For countries like Ghana to fully exploit the benefits of automated trading, she explained that state and private actors must make deliberate, capital-intensive investments in digital infrastructure and digital trust frameworks to protect the integrity of financial networks from cyber threats.
She added that strengthening local financial markets and ensuring broader indigenous participation will remain critical as the African continent advances deeper into its cross-border economic integration agenda.
Investing in Africa’s New Generation
Looking toward the long-term sustainability of continental markets, the Vice-President issued a passionate call for heavy investment in young people and continuous skills development. She noted that the future vitality of Africa’s financial institutions will depend entirely on a new generation that is inherently innovative, highly adaptable, and globally competitive.
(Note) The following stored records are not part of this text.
-- ==== Sys2Proof/Tests/Slice0.lean ====
section
/-! SUPPORT. Tests of the model: the well-formedness smoke, a word written out bit by bit for every constructor, one
small Step per instruction from spec/95_test_vectors.md (its vector ids in the comments), and for every statement with
hypotheses a concrete state and operands that meet them. -/

namespace Sys2Proof.Tests

open Sys2Proof.Machine

section Helpers

/-- Parameters for tests: FONT_BASE 0x050, as vector M5 has it. -/
def cfg (m : BnnnMode) : Config := ⟨0x50, standardFont, m⟩

/-- The reset state under the test parameters. -/
def s0 : State := State.resetWith (cfg .unknown)

/-- `s0` with some registers set. -/
def withRegs (l : List (Nibble × Byte)) : State := l.foldl (fun s p => s.setReg p.1 p.2) s0

/-- The state a result holds, `s` if it holds none. -/
def nextOr (s : State) : Result → State
  | .next t => t
  | .fault _ => s
  | .refused _ => s

/-- One Step of `s` with the word `w` at its `PC`. -/
def after (w : Word) (s : State) : State := nextOr s (step (s.placeWord w))

/-- `s0` about to execute `w`. -/
def about (w : Word) : State := s0.placeWord w

/-- `s0` in a given status. -/
def inStatus (st : Status) : State := { s0 with status := st }

end Helpers

section WellFormedSmoke

/-- The one check on instructions (R66): Bnnn where BNNN_MODE does not admit it. -/
theorem test_wellFormed_refuses_bnnn :
    (Instr.jpV0Nnn 0x300#12).wellFormed .unknown = false ∧ (Instr.jpV0Nnn 0x300#12).wellFormed .jumpV0 = true := by
  decide

/-- R5: a font that does not fit below 0x200, and one of the wrong length. -/
theorem test_config_refuses_font :
    Config.make 433 (List.replicate 80 0) .unknown = none ∧ Config.make 432 (List.replicate 79 0) .unknown = none ∧
    (Config.make 432 (List.replicate 80 0) .unknown).isSome = true := by
  decide

end WellFormedSmoke

section DecodedWords

theorem test_decode_control_flow :
    decode .unknown 0b0000000011101110#16 = .ok .ret ∧
    decode .unknown 0b0001101010111100#16 = .ok (.jp 0xABC#12) ∧
    decode .unknown 0b0010000000000001#16 = .ok (.call 0x001#12) ∧
    decode .unknown 0b0011101000000101#16 = .ok (.seVxKk 0xA#4 0x05#8) ∧
    decode .unknown 0b0100101100000110#16 = .ok (.sneVxKk 0xB#4 0x06#8) ∧
    decode .unknown 0b0101000100100000#16 = .ok (.seVxVy 0x1#4 0x2#4) ∧
    decode .unknown 0b1001001100010000#16 = .ok (.sneVxVy 0x3#4 0x1#4) ∧
    decode .jumpV0 0b1011001100000000#16 = .ok (.jpV0Nnn 0x300#12) := by
  decide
Prof. Opoku-Agyemang concluded her speech by charging the participants to use the Accra congress to develop practical solutions that shift the industry toward markets that are globally trusted, socially inclusive, and deeply responsive to the daily realities of the ordinary people they are meant to serve.
The congress continues over the weekend, with technical panels expected to draft a regulatory framework aimed at balancing financial market expansion with consumer protection across frontier economies.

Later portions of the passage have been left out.